• [Brief]: Check every line of the entries below for the word "checks". Then give the number of lines that have it, with nothing added.

• [Supplied data]:

-- ==== Sys2Proof/Machine/StDbg.lean ====
section
/-! DEFINITION. State of test and diagnostics (spec/27_test_diagnostics.md, debug levels of spec/22_security_presence.md). -/

namespace Sys2Proof.Machine

/-- One link test (R629 to R631). -/
structure LinkTest where
  run : Bool
  loop : Nat
  pattern : Nat
  state : Nat
  sync : Bool
  reason : Nat
  resyncs : Nat
  errors : Nat
  bits : Nat
  /-- Instant since which the checker in sync counts (the model's own field). -/
  since : Nat
  deriving DecidableEq, Repr

def LinkTest.reset : LinkTest :=
  { run := false, loop := 0, pattern := 0, state := 0, sync := false, reason := 0, resyncs := 0, errors := 0, bits := 0, since := 0 }

/-- The debug block (DBG) and the debug port. -/
structure Dbg where
  level : Nat
  source : Nat
  refused : Bool
  portLocked : Bool
  fails : Nat
  /-- The nonce is that of this free-value number (R530). -/
  nonce : Nat
  /-- Words of DBG_AUTH as written, by word index. -/
  auth : Tbl W32
  links : Tbl LinkTest
  linkSel : Tbl Nat
  traceTypes : Nat
  traceLost : Nat
  /-- Instant at which the trace buffer will be empty, in thirds of a ns, and records dropped since it filled (R635). -/
  traceFree : Nat
  traceDropped : Nat
  traceSyncs : Nat
  ir : Nat
  refusedIr : Nat
  /-- Result of the latest DBG_ACCESS: data, error. -/
  drData : W32
  drError : Bool
  boundary : Bool
  production : Bool
  memBase : Nat
  /-- Cells of the boundary register (R632, R633). -/
  cells : Nat
  deriving DecidableEq, Repr

def Dbg.reset : Dbg :=
  { level := 0, source := 0, refused := false, portLocked := false, fails := 0, nonce := 0, auth := [], links := [], linkSel := [],
    traceTypes := 7, traceLost := 0, traceFree := 0, traceDropped := 0, traceSyncs := 0, ir := 0xFF, refusedIr := 0, drData := 0,
    drError := false, boundary := false, production := false, memBase := 0, cells := 0 }

/-- A link test runs on one of the links in [lo, lo + n) (R630). -/
def Dbg.tests (d : Dbg) (lo n : Nat) : Bool := d.links.any (fun p => p.2.run && decide (lo ≤ p.1) && decide (p.1 < lo + n))

end Sys2Proof.Machine
end

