-- ==== Sys2Proof/Machine/Cadence.lean ====
section
/-! DEFINITION. Cadences, triggers, actions, monitoring, lateness and catch-up (spec/06_cadences_triggers.md, spec/01_working_model.md R19 to R30). -/

namespace Sys2Proof.Machine

/-- DID 1 and DID 2 only. -/
def didHost (d : Desc) : Bool := d.did == 1 || d.did == 2

/-! ### Configuration (R123 to R131, R138) -/

/-- The ranges of R19 and R124. -/
def cadParamsOk (c : Cadence) : Bool :=
  decide (100000 ≤ c.period) && decide (c.period ≤ 10000000000) && decide (c.period % 2 = 0)
    && decide (c.phase + 2 ≤ c.period) && decide (c.phase % 2 = 0)
    && decide (c.acqWindow ≤ c.period) && decide (c.acqWindow % 2 = 0)
    && decide (c.tovOffset ≤ c.period) && decide (c.tovOffset % 2 = 0)
    && decide (c.closeMargin ≤ 10000000) && decide (c.closeMargin % 2 = 0)
    && decide (100 ≤ c.budget) && decide (c.budget * 1000 ≤ c.period)

/-- What R70 checks of CadConfig. -/
def infoCadConfig (_ : State) (d : Desc) : OpInfo :=
  { fields := [(16, 0, 5), (17, 0, 8), (18, 0, 16), (24, 0, 64), (32, 0, 64), (40, 0, 64), (48, 0, 64), (56, 0, 32), (60, 0, 32)], authority := didHost d }

/-- CAD_CONFIG (R20, R124). -/
def execCadConfig (d : Desc) (s : State) : Host.Outcome State Fault Refusal :=
  .next (runDesc s d (infoCadConfig s d) fun s =>
    let c := dfld d 16 0 5
    let trim := dfld d 17 0 8
    let x : Cadence := { cadOf s c with
      trimFrac := if trim = 0 then 0x40 else trim
      catchupLimit := if dfld d 18 0 16 = 0 then 64 else dfld d 18 0 16
      period := dfld d 24 0 64
      phase := dfld d 32 0 64
      acqWindow := dfld d 40 0 64
      tovOffset := dfld d 48 0 64
      closeMargin := dfld d 56 0 32
      budget := dfld d 60 0 32 }
    if 0x80 < trim ∨ !cadParamsOk x ∨ (cadOf s c).st ≠ .stopped then failWith s stDescInvalid
    else okWith (setCad s c x) 0)

/-- Offset and width of an output against a cadence's parameters (R126). -/
def outFits (c : Cadence) (o : TrigOut) : Bool :=
  decide (o.offset + 2 ≤ c.period) && decide (o.offset % 2 = 0) && decide (o.width % 10 = 0) && decide (100 ≤ o.width)
    && decide (o.width ≤ 1000000000) && decide (o.width + 1000 ≤ (o.divider + 1) * c.period)

/-- Offset of an action against a cadence's parameters (R129). -/
def actFits (c : Cadence) (a : Action) : Bool := decide (a.offset + 2 ≤ c.period)

/-- Sample period of an encoder input against a cadence's parameters: a whole multiple of 10 µs (R594, R605). -/
def encFits (c : Cadence) (e : EncCfg) : Bool :=
  decide (0 < e.k) && decide (c.period % (e.k * 10000) = 0) && decide (0 < c.period)

/-- Everything enabled on a cadence fits its parameters (R125). -/
def armFits (s : State) (k : Nat) (c : Cadence) : Bool :=
  s.trig.outs.all (fun p => !(p.2.enable && p.2.cadence == k) || outFits c p.2)
    && s.trig.actions.all (fun p => !(p.2.enable && p.2.cadence == k) || actFits c p.2)
    && s.fld.cfg.enc.all (fun p => !(p.2.enable && p.2.cadence == k) || encFits c p.2)

/-- Port of a link of R629, or none for the field link and Octur lanes. -/
def linkPort (l : Nat) : Option Nat := if l ≤ 9 then some l else none

/-- An enabled stream of a cadence uses a link under test; an accepted enable counts as one (R630). -/
def linkBusy (s : State) (c : Nat) : Bool :=
  s.dbg.links.any (fun p => p.2.run && match linkPort p.1 with
    | some port => s.cfg.streams.any (fun x => x.2.cadence == c && (streamOf s x.1).isOn && !x.2.field
        && ((s.ing.partners.find x.2.source).any (fun q => q.port == port)))
    | none => decide (26 ≤ p.1) && s.cfg.streams.any (fun x => x.2.cadence == c && (streamOf s x.1).isOn && x.2.field))

/-- A guarded flow of a cadence while the safety configuration is unlocked (R518). -/
def armUnlocked (s : State) (c : Nat) : Bool :=
  !s.sec.locked && s.cfg.flows.any (fun p => p.2.guarded && p.2.cadence == c)

/-- What arming clears: grids of the cadence count as empty, its ego groups start anew, its flows have no earlier result
(R27, R218, R249, R449). -/
def armClear (s : State) (c : Nat) : State :=
  let s := { s with fld.enc := s.fld.enc.mapV (fun k e => if (s.fld.live.enc.find k).any (fun (x : EncCfg) => x.cadence == c) then { e with last := none } else e) }
  let mine := fun (p : Nat × FlowCfg) => decide (p.2.cadence = c)
  let grids := s.geo.grids.mapV (fun g x =>
    if (s.cfg.grids.find g).any (fun y => y.cadence == c) then { x with buf0 := none, buf1 := none, running := none, regions := [], lastSeen := [], restarts := [] } else x)
  { s with
    results := s.results.filter (fun p => !(s.cfg.flows.any (fun q => q.1 == p.1 && mine q)))
    ing.streams := s.ing.streams.mapV (fun _ x => if x.backFrom.any (fun b => b.1 == c) then { x with backFrom := none } else x)
    safe.flows := s.safe.flows.mapV (fun f x => if (s.cfg.flows.find f).any (fun y => y.cadence == c) then { x with clearedFrom := none } else x)
    geo.grids := grids }

/-- Ego groups restart at arm (R218). -/
def armEgos (s : State) (c : Nat) : State :=
  { s with xft.egos := s.xft.egos.mapV (fun g x =>
      if (s.cfg.egos.find g).any (fun e => e.streams.any (fun k => (s.cfg.streams.find k).any (fun y => y.cadence == c))) then
        { x with st := .init, coast := 0, refAge := 0, reference := [], restarts := [] } else x) }

/-- Streams of a cadence whose STREAM_ENABLE waits for its start-up injection (R553). -/
def starting (s : State) (c : Nat) : Bool :=
  s.cfg.streams.any (fun p => p.2.cadence == c && (streamOf s p.1).starting.isSome)

/-- What R70 checks of CadArm. -/
def infoCadArm (_ : State) (d : Desc) : OpInfo :=
  { fields := [(16, 0, 5), (24, 0, 64)], authority := didHost d }

/-- CAD_ARM (R20, R95, R125, R553). -/
def execCadArm (d : Desc) (s : State) : Host.Outcome State Fault Refusal :=
  .next (runDesc s d (infoCadArm s d) fun s =>
    let k := dfld d 16 0 5
    let n0 := dfld d 24 0 64
    let c := cadOf s k
    if c.st ≠ .stopped ∨ !cadParamsOk c ∨ !armFits s k c ∨ c.acqStart n0 < s.now + 10000000 ∨ armUnlocked s k ∨ linkBusy s k then
      failWith s stDescInvalid
    else
      let x : Cadence := { c with st := .armed, start := n0, nextStart := n0, nextClose := n0, nextDeadline := n0, last := none, debt := 0, cut := 0, catchupRun := 0, reef := 0, late := 0, abandoned := 0, dCore := 0, dGrid := 0 }
      let outs := s.trig.outs.mapV (fun _ o => if o.cadence = k then { o with fired := none } else o)
      let acts := s.trig.actions.mapV (fun _ a => if a.cadence = k then { a with sent := none, held := none } else a)
      let s := setCad { s with trig.outs := outs, trig.actions := acts, live := s.live.put k { Tbl.at s.cfg s.live k with streams := s.cfg.streams } } k x
      let s := setCadenceKnot (armEgos (armClear s k) k) false k (BitVec.ofNat 32 n0)
      let res := c.acqStart n0 % 2 ^ 64
      if starting s k then .later { s with trig.arming := s.trig.arming ++ [(d, k, res)] } else okWith s res)

/-- Index that CAD_STOP answers when it lets no epoch run. -/
def noEpoch : Nat := 2 ^ 64 - 1

/-- The last epoch of a RUNNING cadence whose acq_start is not after now. -/
def lastStarted (s : State) (c : Cadence) : Nat :=
  let n := if s.now < c.phase then 0 else (s.now - c.phase) / c.period
  max c.start (match c.last with
    | some l => min l n
    | none => n)

/-- What R70 checks of CadStop. -/
def infoCadStop (_ : State) (d : Desc) : OpInfo :=
  { fields := [(16, 0, 5)], authority := didHost d }

/-- CAD_STOP (R125). -/
def execCadStop (d : Desc) (s : State) : Host.Outcome State Fault Refusal :=
  .next (runDesc s d (infoCadStop s d) fun s =>
    let k := dfld d 16 0 5
    let c := cadOf s k
    match c.st with
    | .stopped => okWith s noEpoch
    | .armed => okWith (stopStreams (setCad s k { c with st := .stopped }) k) noEpoch
    | .running =>
      let l := lastStarted s c
      okWith (setCad s k { c with last := some l }) l)

/-- A cadence is ARMED or RUNNING. -/
def cadBusy (s : State) (c : Nat) : Bool := (cadOf s c).st != .stopped

/-- The image binds a trigger source to a stream that guarded work reads (R131). -/
def sourceGuarded (s : State) (action : Bool) (k : Nat) : Bool :=
  s.sec.image.any (fun i => i.mons.any (fun p => p.2.action == action && p.2.source == k && streamGuarded s p.1))

/-- What R70 checks of TrigConfig. -/
def infoTrigConfig (s : State) (d : Desc) : OpInfo :=
  let k := dfld d 16 0 5
  { fields := [(16, 0, 5), (17, 0, 5), (18, 0, 1), (18, 7, 1), (19, 0, 8), (20, 0, 8), (24, 0, 64), (32, 0, 32)], authority := didHost d && !sourceGuarded s false k }

/-- A TRIG_CONFIG that changes the polarity moves a driven line to its new inactive level (R126). -/
def holdLevel (s : State) (k : Nat) (old : Option TrigOut) (o : TrigOut) : State :=
  if outputLive s k ∧ (old.map (·.activeLow)).getD false ≠ o.activeLow then emit s (.pin (64 + k) (if o.activeLow then 1 else 0)) else s

/-- TRIG_CONFIG (R126, R128, R131). -/
def execTrigConfig (d : Desc) (s : State) : Host.Outcome State Fault Refusal :=
  let k := dfld d 16 0 5
  .next (runDesc s d (infoTrigConfig s d) fun s =>
    let c := dfld d 17 0 5
    let old := s.trig.outs.find k
    let o : TrigOut := { cadence := c, activeLow := dbit d 18 0, enable := dbit d 18 7, enableNext := dbit d 18 7, divider := dfld d 19 0 8, divPhase := dfld d 20 0 8, offset := dfld d 24 0 64, width := dfld d 32 0 32, fired := none, activeUntil := none, resumeAt := 0 }
    if !outFits (cadOf s c) o then failWith s stDescInvalid
    else match old with
      | some p =>
        let kept : TrigOut := { o with enable := p.enable, enableNext := o.enable, fired := p.fired, activeUntil := p.activeUntil, resumeAt := p.resumeAt }
        if cadBusy s p.cadence ∨ cadBusy s c then
          if { kept with enableNext := p.enableNext } = p then okWith { s with trig.outs := s.trig.outs.put k kept } 0
          else failWith s stDescInvalid
        else okWith { holdLevel s k old o with trig.outs := s.trig.outs.put k { kept with enable := o.enable } } 0
      | none =>
        if cadBusy s c then failWith s stDescInvalid
        else okWith { holdLevel s k old o with trig.outs := s.trig.outs.put k o } 0)

/-- What R70 checks of ActConfig. -/
def infoActConfig (s : State) (d : Desc) : OpInfo :=
  let k := dfld d 16 0 6
  { fields := [(16, 0, 6), (17, 0, 5), (18, 0, 5), (18, 7, 1), (19, 0, 8), (20, 0, 11), (22, 0, 8), (23, 0, 8), (24, 0, 64), (32, 0, 32), (36, 0, 32), (40, 0, 32)], authority := didHost d && !sourceGuarded s true k }

/-- ACT_CONFIG (R128, R129, R131). -/
def execActConfig (d : Desc) (s : State) : Host.Outcome State Fault Refusal :=
  let k := dfld d 16 0 6
  .next (runDesc s d (infoActConfig s d) fun s =>
    let c := dfld d 17 0 5
    let lead := dfld d 23 0 8
    let a : Action := { cadence := c, port := dfld d 18 0 3, broadcast := dbit d 18 3, ackReq := dbit d 18 4, enable := dbit d 18 7, enableNext := dbit d 18 7, divider := dfld d 19 0 8, divPhase := dfld d 22 0 8, partner := dfld d 20 0 11, lead := if lead = 0 then 20 else lead, offset := dfld d 24 0 64, deviceKey := dfld d 32 0 32, groupKey := dfld d 36 0 32, groupMask := dfld d 40 0 32, sent := none, held := none }
    if !actFits (cadOf s c) a ∨ 100 < lead ∨ (!a.broadcast ∧ (s.ing.partners.find a.partner).isNone) then failWith s stDescInvalid
    else match s.trig.actions.find k with
      | some p =>
        let kept : Action := { a with enable := p.enable, enableNext := a.enable, sent := p.sent, held := p.held }
        if cadBusy s p.cadence ∨ cadBusy s c then
          if { kept with enableNext := p.enableNext } = p then okWith { s with trig.actions := s.trig.actions.put k kept } 0
          else failWith s stDescInvalid
        else okWith { s with trig.actions := s.trig.actions.put k { kept with enable := a.enable } } 0
      | none =>
        if cadBusy s c then failWith s stDescInvalid
        else okWith { s with trig.actions := s.trig.actions.put k a } 0)

/-- What R70 checks of TrigMon. -/
def infoTrigMon (s : State) (d : Desc) : OpInfo :=
  let k := dfld d 16 0 7
  { fields := [(16, 0, 7), (17, 0, 6), (17, 7, 1), (18, 0, 2), (20, 0, 32), (24, 0, 32), (28, 0, 32), (32, 0, 32)], authority := didHost d && !streamGuarded s k }

/-- TRIG_MON (R131). -/
def execTrigMon (d : Desc) (s : State) : Host.Outcome State Fault Refusal :=
  let k := dfld d 16 0 7
  .next (runDesc s d (infoTrigMon s d) fun s =>
    let action := dbit d 17 7
    let src := dfld d 17 0 6
    let lat := dfld d 28 0 32
    if (s.cfg.streams.find k).all (fun c => c.kind != kindCamera) ∨ (!action ∧ 32 ≤ src) ∨ lat = 0 ∨ 65535 < lat then failWith s stDescInvalid
    else
      let m : TrigMon := { source := src, action := action, enable := dbit d 18 0, checkTs := dbit d 18 1, expDelay := dfld d 20 0 32, exposure := dfld d 24 0 32, latMax := lat, tsTol := dfld d 32 0 32, instants := [], missed := 0, unmatched := 0, missRun := 0, latLargest := 0, latLast := 0, tsErrors := 0, tsLast := 0 }
      okWith { s with trig.mons := s.trig.mons.put k m } 0)

/-- What R70 checks of FlowCatchup. -/
def infoFlowCatchup (_ : State) (d : Desc) : OpInfo :=
  { fields := [(16, 0, 12), (18, 0, 2)], authority := didHost d }

/-- FLOW_CATCHUP (R138): it names an advisory flow; the mode acts from the next close. -/
def execFlowCatchup (d : Desc) (s : State) : Host.Outcome State Fault Refusal :=
  .next (runDesc s d (infoFlowCatchup s d) fun s =>
    let f := dfld d 16 0 12
    match s.cfg.flows.find f with
    | some x =>
      if x.guarded ∨ 2 < dfld d 18 0 2 then failWith s stDescInvalid
      else okWith { s with modesNext := s.modesNext.put f (dfld d 18 0 2) } 0
    | none => failWith s stDescInvalid)

/-! ### acq_start (R19, R20, R28, R128, R447) -/

/-- Rigs that a cadence uses: of its streams, of the joints that its encoders measure, of its ego groups, and of its flows' inputs. -/
def rigsOfCadence (cfg : Cfg) (c : Nat) : List Nat :=
  let bound := fun (k : Nat) => (cfg.streams.find k).any (fun (y : StreamCfg) => y.cadence == c)
  let named := (cfg.flows.filter (fun p => p.2.cadence == c)).flatMap (fun p => ((Tbl.at [] cfg.inputs p.1).filter (fun r => !r.isFlow)).map (·.index))
  (cfg.streams.filter (fun p => p.2.cadence == c || named.contains p.1)).filterMap (fun p => rigOf cfg p.1)
    ++ (cfg.joints.filter (fun p => bound p.2.primary || p.2.check.any bound)).map (·.2.rig)
    ++ (cfg.egos.filter (fun p => p.2.streams.any bound)).map (·.2.rig)

/-- A joint takes its pending references at an acq_start of a cadence that uses it, or of any where none does (R28, R206). -/
def takesRefs (cfg : Cfg) (c k : Nat) : Bool :=
  let uses := fun (d : Nat) => (cfg.joints.find k).any (fun (j : Joint) => (rigsOfCadence cfg d).contains j.rig)
  uses c || !(List.range 32).any uses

• [Exercise answer]: 7